PLS SEM,a quantitative methodology to test theoretical models from library and information science

Abstract

Structural equation modeling (SEM), with the technique of partial least squares (PLS), can be used for exploratory and predictive evaluations of the causal relationships and impact among variables postulated in theoretical models. This work presents PLS-SEM’s basic notions as a useful methodology to validate the abundance of models in the library and information science field; it offers an example of its application to test a model for measuring the impact of information resources and services on Mexican universities’ academic competitiveness; and it proposes its application to test the Information Needs Model.

Keywords

academic competitiveness information resources and services PLS-SEM structural equations university libraries

Introduction

Structural equation modeling (SEM) with the technique of partial least squares (PLS) is a multivariate statistical technique that has been recently popularized. This descriptive, causal and correlational measurement method was first used around 1980, particularly in business and marketing research, to test theories and concepts, but in recent years it has been adopted by other fields such as social sciences (Hair et al., 2011). The number of published investigations using PLS-SEM has been exponentially increasing, mainly in the fields of administration and marketing information systems, but it is still a scarcely used method in the library and information science (LIS) field.

Traditionally, statistics recognized experimentation as the only justification or validation that something was affecting a phenomenon in a causal manner. This principle presented a disadvantage for social sciences, because we needed to promote experimental research designs, which is not always possible. However, PLS-SEM offers several advantages for its usage in the social sciences, including: a) it can clearly detect which element can cause which kind of effect within the variables under study; b) it tolerates small samples, usually lower than 40 subjects; c) it does not require the validation of the strongest statistical assumptions, such as normality, homoscedasticity and non-linearity; and d) statistically, it allows to measure impact and causal effects, as well as confirming or rejecting theories (Hair et al., 2011, 2016; Wong, 2013; Lowry and Gaskin, 2014).

Before using PLS-SEM, it is necessary to formulate a theoretical-conceptual model (TCM) from the specialized literature or use an existing one, as there must be a theoretical foundation behind the model so it can be tested. Such a model has to indicate the existing relationship among its concepts, dimensions, constructs and variables. After having the TCM, it is necessary to gather the empirical data that can be contrasted against the postulated relationships. Around 20 years ago, the application of methods such as PLS-SEM was very difficult, because the specialized software needed did not exist, so it required the manual application of complicated regression equations and linear regression models. Current statistical software allows copying the models and gathered data to solve equations by obtaining a stochastic model and then confirm or reject the TCM.
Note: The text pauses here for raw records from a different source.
-- ==== Sys2Proof/Tests/Slice0.lean ====
section
/-!
SUPPORT. The model's own tests: the checks of WellFormed on ill-formed terms, a word of every instruction written out from
30_encoding.md, single steps whose results are those of 95_test_vectors.md, and for each statement with hypotheses a state that
meets them.
-/

namespace Sys2Proof.Tests

open Sys2Proof.Machine

/-! ### Small states -/

/-- A state with some registers and some bytes of memory set. -/
def edit (s : State) (regs : List (Reg × Word)) (mem : List (Word × List Byte)) : State :=
  mem.foldl (fun s e => s.placeBytes e.1 e.2) (regs.foldl (fun s e => s.setReg e.1 e.2) s)

/-- The start of the spec's vectors under a configuration: reset, the bytes at `ip = 0x0200`, then the row's own start. -/
def startIn (c : Config) (code : List Byte) (regs : List (Reg × Word)) (mem : List (Word × List Byte)) : State :=
  edit (State.construct c) ((.ip, 0x0200) :: regs) ((0x0200, code) :: mem)

/-- The same under the default parameters. -/
def start (code : List Byte) (regs : List (Reg × Word)) (mem : List (Word × List Byte)) : State :=
  startIn defaultConfig code regs mem

/-- An outcome is this next state. -/
def leads (o : Host.Outcome State Fault Refusal) (t : State) : Bool :=
  match o with
  | .next u => decide (u = t)
  | .fault _ | .refused _ => false

/-- An outcome is the refusal of an ill-formed configuration. -/
def refusesConfig (o : Host.Outcome State Fault Refusal) : Bool :=
  match o with
  | .next _ | .fault _ => false
  | .refused r => decide (r = .illFormedConfig)

/-- One step from a vector's start comes to exactly the vector's end: the start with the row's changes. -/
def vector (code : List Byte) (regs : List (Reg × Word)) (mem : List (Word × List Byte)) (regs' : List (Reg × Word))
    (mem' : List (Word × List Byte)) (more : State → State := id) : Bool :=
  leads (step (start code regs mem)) (more (edit (start code regs mem) regs' mem'))

/-- A region of a device with rebased addresses. -/
def region (device start size : Nat) : Region := { device := device, start := start, size := size, remap := true }

/-- The default parameters with other devices and regions. -/
def board (devices : List Device) (regions : List Region) : Config :=
  { defaultConfig with devices := devices, bootMap := regions }

/-- One RAM of 32 KiB at `0x0000`: addresses from `0x8000` are unmapped. -/
def halfRam : Config := board [.ram 0x8000] [region 0 0 0x8000]

/-- One RAM of 256 bytes in a region twice as large. -/
def smallRam : Config := board [.ram 0x100] [region 0 0 0x200]

/-- RAM everywhere, then a ROM of 4 KiB at `0x8000`. -/
def withRom : Config := board [.ram 0x10000, .rom 0x1000] [region 0 0 0x10000, region 1 0x8000 0x1000]

/-- RAM everywhere, then a ROM of 4 KiB at `0xF000`, under the stack. -/
def romStack : Config := board [.ram 0x10000, .rom 0x1000] [region 0 0 0x10000, region 1 0xF000 0x1000]

/-- RAM everywhere, then two banks of 256 bytes at `0x4000`, in a region twice as large. -/
def withBanks : Config := board [.ram 0x10000, .banked 2 0x100] [region 0 0 0x10000, region 1 0x4000 0x200]

/-- RAM everywhere, then an external device at `0x9000`. -/
def withExternal : Config := board [.ram 0x10000, .external] [region 0 0 0x10000, region 1 0x9000 0x100]

/-- RAM of 4 KiB at `0x0000` and at `0xF000`: the vector table is unmapped. -/
def noVectors : Config := board [.ram 0x1000, .ram 0x1000] [region 0 0 0x1000, region 1 0xF000 0x1000]

/-! ### Well-formedness: each check refuses an ill-formed term -/

theorem test_wf_default : defaultConfig.wf = true := by decide

theorem test_wf_boards :
    (halfRam.wf && smallRam.wf && withRom.wf && romStack.wf && withBanks.wf && withExternal.wf && noVectors.wf) = true := by decide

theorem test_wf_emptyRegion : (board [.ram 0x100] [region 0 0 0]).wf = false := by decide

theorem test_wf_regionEnd : (board [.ram 0x100] [region 0 0xFF00 0x101]).wf = false ∧
    (board [.ram 0x100] [region 0 0xFF00 0x100]).wf = true := by decide

theorem test_wf_regionDevice : (board [.ram 0x100] [region 1 0 0x100]).wf = false := by decide

theorem test_wf_noBanks : (board [.banked 0 0x100] []).wf = false := by decide

theorem test_wf_banksWithoutMb : ({ withBanks with hasMb := false } : Config).wf = false := by decide

theorem test_wf_vectorBase : ({ defaultConfig with ivtBase := 0xFFE1 } : Config).wf = false ∧
    ({ defaultConfig with ivtBase := 0xFFE0 } : Config).wf = true := by decide

theorem test_wf_shiftCountMod : ({ defaultConfig with shiftCountMod := 0 } : Config).wf = false := by decide

theorem test_wf_instr : (Instr.pshReg .mb).wf { defaultConfig with hasMb := false } = false ∧
    (Instr.pshReg .mb).wf defaultConfig = true ∧ (Instr.movRegReg .r1 .mb).wf { defaultConfig with hasMb := false } = false := by
  decide

theorem test_refused_config :
    refusesConfig (step (State.construct { defaultConfig with shiftCountMod := 0 })) = true := by decide

/-! ### Decoding: a word of every instruction, written out from 30_encoding.md R95 and R100 -/

/-- These bytes are this instruction, all of them. -/
def decodesTo (bs : List Byte) (i : Instr) : Bool := decide (decode defaultConfig bs = .ok i [])

theorem test_decode_dataMovement :
    (decodesTo [0x10, 0xBE, 0xEF, 0x04] (.movLitReg 0xBEEF .r3) &&
      decodesTo [0x11, 0x02, 0x03] (.movRegReg .r1 .r2) &&
      decodesTo [0x12, 0x02, 0x40, 0x00] (.movRegMem .r1 0x4000) &&
      decodesTo [0x13, 0x40, 0x01, 0x03] (.movMemReg 0x4001 .r2) &&
      decodesTo [0x1B, 0x12, 0x34, 0x40, 0x01] (.movLitMem 0x1234 0x4001) &&
      decodesTo [0x1C, 0x02, 0x03] (.movRegPtrReg .r1 .r2) &&
      decodesTo [0x1D, 0x40, 0x00, 0x02, 0x03] (.movLitOffReg 0x4000 .r1 .r2)) = true := by
  decide

theorem test_decode_arithmetic :
    (decodesTo [0x14, 0x02, 0x03] (.addRegReg .r1 .r2) &&
      decodesTo [0x3F, 0x01, 0x00, 0x04] (.addLitReg 0x0100 .r3) &&
      decodesTo [0x1F, 0x03, 0x02] (.subRegReg .r2 .r1) &&
      decodesTo [0x16, 0x00, 0x10, 0x02] (.subLitReg 0x0010 .r1) &&
      decodesTo [0x1E, 0x02, 0x00, 0x03] (.subRegLit .r1 0x0003) &&
      decodesTo [0x21, 0x02, 0x03] (.mulRegReg .r1 .r2) &&
      decodesTo [0x20, 0xFF, 0xFE, 0x02] (.mulLitReg 0xFFFE .r1) &&
      decodesTo [0x35, 0x00] (.incReg .ip) &&
      decodesTo [0x36, 0x0A] (.decReg .sp)) = true := by
  decide

theorem test_decode_shifts :
    (decodesTo [0x27, 0x02, 0x03] (.lsfRegReg .r1 .r2) &&
      decodesTo [0x26, 0x02, 0x00, 0x21] (.lsfRegLit .r1 0x0021) &&
      decodesTo [0x2B, 0x02, 0x03] (.rsfRegReg .r1 .r2) &&
      decodesTo [0x2A, 0x02, 0xFF, 0xFF] (.rsfRegLit .r1 0xFFFF)) = true := by
  decide
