-- ==== Sys2Proof/Machine/Arith.lean ====
section
/-! DEFINITION. What the ARI slot computes on one element, in fast and strict mode (06_arithmetic_and_reduction.md, R97 to R105). -/

namespace Sys2Proof.Machine

open Sys2Proof

/-- The F32 pieces of R105: high piece and low piece of a significand. -/
def pieces (c m : Nat) : Nat × Nat := if c = 0 then (m / 2 ^ 12 * 2 ^ 12, m % 2 ^ 12) else (m, 0)

/-- The precision passes that apply to a product: PASSES 0 is 2, and a product without an F32 operand is exact (R104). -/
def passesOf (strict : Bool) (passes fa fb : Nat) : Nat :=
  if strict || (fa != 0 && fb != 0) then 3 else if passes = 0 then 2 else passes

/-- The product of two values at P passes (R105). -/
def mulPass (p fa fb : Nat) (a b : Val) : Val :=
  match a, b with
  | .num na ma ea, .num nb mb eb =>
    let (ha, la) := pieces fa ma
    let (hb, lb) := pieces fb mb
    let m := if p = 1 then ha * hb else if p = 2 then ma * mb - la * lb else ma * mb
    .num (xor na nb) m (ea + eb)
  | _, _ => mulVal a b

/-- Ends a floating operation: NaN operands and invalid operations by R67, R68, R74; else one rounding (R99). -/
def finish (strict : Bool) (md : Rnd) (c : Nat) (ops : List Val) (invalid : Bool) (exact : Val) (fl : Fl) : Nat × Fl :=
  if anyNan ops then
    ((putVal strict md c (firstNan ops)).1, fl ||| flagIf (!strict || anySig ops || invalid) fNV)
  else if exact.isNan then ((putVal strict md c .cnan).1, fl ||| fNV)
  else
    let (r, f) := putVal strict md c exact
    (r, fl ||| f)

/-- Whether a product is 0 × inf. -/
def invalidProduct (a b : Val) : Bool := (a.isZero && b.isInf) || (a.isInf && b.isZero)

/-- The lesser of two values; −0 is below +0 (R72, R73). -/
def minVal (a b : Val) : Val := if ltVal a b || (eqVal a b && a.sign) then a else b

/-- The greater of two values; +0 is above −0 (R72, R73). -/
def maxVal (a b : Val) : Val := if ltVal b a || (eqVal a b && !a.sign) then a else b

/-- Quotient, with the flag DZ of R100. -/
def divVal (a b : Val) : Val × Fl :=
  match a, b with
  | .num na ma ea, .num nb mb eb =>
    let n := xor na nb
    if mb = 0 then (if ma = 0 then (.cnan, 0) else (.inf n, fDZ))
    else if ma = 0 then (.num n 0 0, 0)
    else
      let (q, e) := divOdd ma ea mb eb
      (.num n q e, 0)
  | .inf na, .num nb _ _ => (.inf (xor na nb), 0)
  | .num na _ _, .inf nb => (.num (xor na nb) 0 0, 0)
  | _, _ => (.cnan, 0)

/-- Square root (R100). -/
def sqrtVal (a : Val) : Val :=
  match a with
  | .num n m e =>
    if m = 0 then .num n 0 0
    else if n then .cnan
    else
      let (r, e') := sqrtOdd m e
      .num false r e'
  | .inf n => if n then .cnan else .inf false
  | v => v

/-- One floating ARI element, ADD to SQRT but CMP and SEL: opcode, result format, operand formats and patterns (R100). -/
def ariFloat (strict : Bool) (passes : Nat) (md : Rnd) (op c fa fb fc a b x : Nat) : Nat × Fl :=
  let (va, la) := readVal strict fa a
  let (vb, lb) := readVal strict fb b
  let rd := strict && md == .rd
  let p := passesOf strict passes fa fb
  match op with
  | 0 => finish strict md c [va, vb] false (addVal rd va vb) (la ||| lb)
  | 1 => finish strict md c [va, vb] false (addVal rd va vb.neg) (la ||| lb)
  | 2 => finish strict md c [va, vb] false (mulPass p fa fb va vb) (la ||| lb)
  | 3 =>
    let (vc, lc) := readVal strict fc x
    finish strict md c [va, vb, vc] (invalidProduct va vb) (addVal rd (mulPass p fa fb va vb) vc) (la ||| lb ||| lc)
  | 4 => finish strict md c [va, vb] false (minVal va vb) (la ||| lb)
  | 5 => finish strict md c [va, vb] false (maxVal va vb) (la ||| lb)
  | 6 =>
    if strict then
      if c = fa then (if fmtIsHouse c && va.isNan then (a, 0) else (a % 2 ^ (fmtWidth c - 1), 0))
      else if va.isNan then (putNan true c false (match va with | .nan _ _ q => q | _ => 0), 0)
      else putVal true md c va.abs
    else finish false md c [va] false va.abs la
  | 7 =>
    if strict then
      if c = fa then
        if fmtIsHouse c && (va.isNan || va.isZero) then (a, 0)
        else (a % 2 ^ (fmtWidth c - 1) + b2n (!bit a (fmtWidth c - 1)) * 2 ^ (fmtWidth c - 1), 0)
      else if va.isNan then (putNan true c (!va.sign && fmtIsStd fa) (match va with | .nan _ _ q => q | _ => 0), 0)
      else putVal true md c (if fmtIsHouse fa && va.isZero then va else va.neg)
    else finish false md c [va] false va.neg la
  | 10 =>
    let (q, dz) := divVal va vb
    finish strict md c [va, vb] false q (la ||| lb ||| flagIf (!va.isNan && !vb.isNan) dz)
  | 11 => finish strict md c [va] false (sqrtVal va) la
  | _ => (0, 0)

/-- One integer ARI element (R103): operands are read as signed values, the result wraps to the result format. SHR fills with zeros at the wider of the operand's and the result's width, to which the operand is sign-extended; ABS and NEG of I8 −128 into I32 give +128, since −128 is not the most negative value there (DESIGN CHOICE, log 109). -/
def ariInt (op c fa fb a b : Nat) : Nat :=
  let w := fmtWidth c
  let x := sint (fmtWidth fa) a
  let y := sint (fmtWidth fb) b
  let n := wrapInt w y % w
  match op with
  | 0 => wrapInt w (x + y)
  | 1 => wrapInt w (x - y)
  | 2 => wrapInt w (x * y)
  | 4 => wrapInt w (if x ≤ y then x else y)
  | 5 => wrapInt w (if x ≤ y then y else x)
  | 6 => wrapInt w (if x < 0 then -x else x)
  | 7 => wrapInt w (-x)
  | 12 => Nat.land (wrapInt w x) (wrapInt w y)
  | 13 => Nat.lor (wrapInt w x) (wrapInt w y)
  | 14 => Nat.xor (wrapInt w x) (wrapInt w y)
  | 15 => wrapInt w (x * (2 ^ n : Nat))
  | 16 => wrapInt w (wrapInt (max w (fmtWidth fa)) x / 2 ^ n : Nat)
  | 17 => wrapInt w (x / (2 ^ n : Nat))
  | _ => 0

/-- One CMP bit (R101, R103, R149). -/
def ariCmp (strict : Bool) (pred fa fb a b : Nat) : Bool × Fl :=
  if fmtIsInt fa then
    let x := sint (fmtWidth fa) a
    let y := sint (fmtWidth fb) b
    (match pred with
      | 0 => decide (x = y) | 1 => decide (x ≠ y) | 2 => decide (x < y)
      | 3 => decide (x ≤ y) | 4 => decide (y < x) | 5 => decide (y ≤ x) | _ => false, 0)
  else
    let (va, la) := readVal strict fa a
    let (vb, lb) := readVal strict fb b
    let nan := va.isNan || vb.isNan
    let quietPred := pred == 0 || pred == 1 || pred == 6
    let nv := nan && (!strict || !quietPred || va.isSig || vb.isSig)
    (if nan then pred == 1 || pred == 6
     else match pred with
      | 0 => eqVal va vb | 1 => !eqVal va vb | 2 => ltVal va vb
      | 3 => !ltVal vb va | 4 => ltVal vb va | 5 => !ltVal va vb | _ => false,
     la ||| lb ||| flagIf nv fNV)

/-- A pattern passed on without arithmetic: in fast mode as R64 and R67 leave it, in strict mode and for integers unchanged (SEL: R100; R71). -/
def passOn (strict : Bool) (c pat : Nat) : Nat × Fl :=
  if strict || fmtIsInt c then (pat, 0)
  else
    let (v, f) := readVal false c pat
    match v with
    | .nan _ _ _ => (fmtNanPat c, f)
    | .inf n => (withSign c n (fmtInfPat c), f)
    | .num _ m _ => if m = 0 then (0, f) else (pat, f)

/-- One SEL element (R100): `sel` takes A. -/
def ariSel (strict : Bool) (c a b : Nat) (sel : Bool) : Nat × Fl :=
  let (r, f) := passOn strict c (if sel then a else b)
  let nan := !fmtIsInt c && ((decodeVal c a).isNan || (decodeVal c b).isNan)
  (r, f ||| flagIf (!strict && nan) fNV)

/-- Whether ARI opcode `op` may take these formats in this mode (R98, R100, R148); false is fault OPERAND. -/
def ariFormatsOk (strict : Bool) (op c fa fb fc : Nat) : Bool :=
  let unary := op == 6 || op == 7 || op == 11
  let ints := fmtIsInt fa
  let same := (unary || fmtIsInt fb == ints) && (op == 8 || fmtIsInt c == ints) && (op != 3 || fmtIsInt fc == ints)
  same &&
    (match op with
     | 3 => !ints
     | 9 => fa == fb && fa == c
     | 10 => !ints && strict
     | 11 => !ints && strict
     | _ => if op ≥ 12 then ints else true)

end Sys2Proof.Machine
end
Stochastic models are based on a multivariate technique that estimates the causal relationships from statistical data against qualitative causal assumptions. SEM analyzes have two main alternatives: exploratory and predictive (PLS-SEM) and confirmatory (CB-SEM), based on covariance. The first allows exploring theories and models with small samples; but if the objective is to confirm and if the gathered data is normal, variances are homogeneous and there is a large sample, then CB-SEM is the ideal alternative to use (Hair et al., 2011, 2016; Lowry and Gaskin, 2014). However, Hair et al. (2011) suggest that, if the models, measurements and data have an appropriate quality, both alternatives should offer the same results. It is important to highlight that for using CB-SEM, it is necessary to apply PLS-SEM first, as a pilot and exploratory stage is widely recommended before conducting a confirmatory stage. Regarding the available software to conduct SEM analyzes, two examples are AMOS (used for CB-SEM) and Smart-PLS (for PLS-SEM).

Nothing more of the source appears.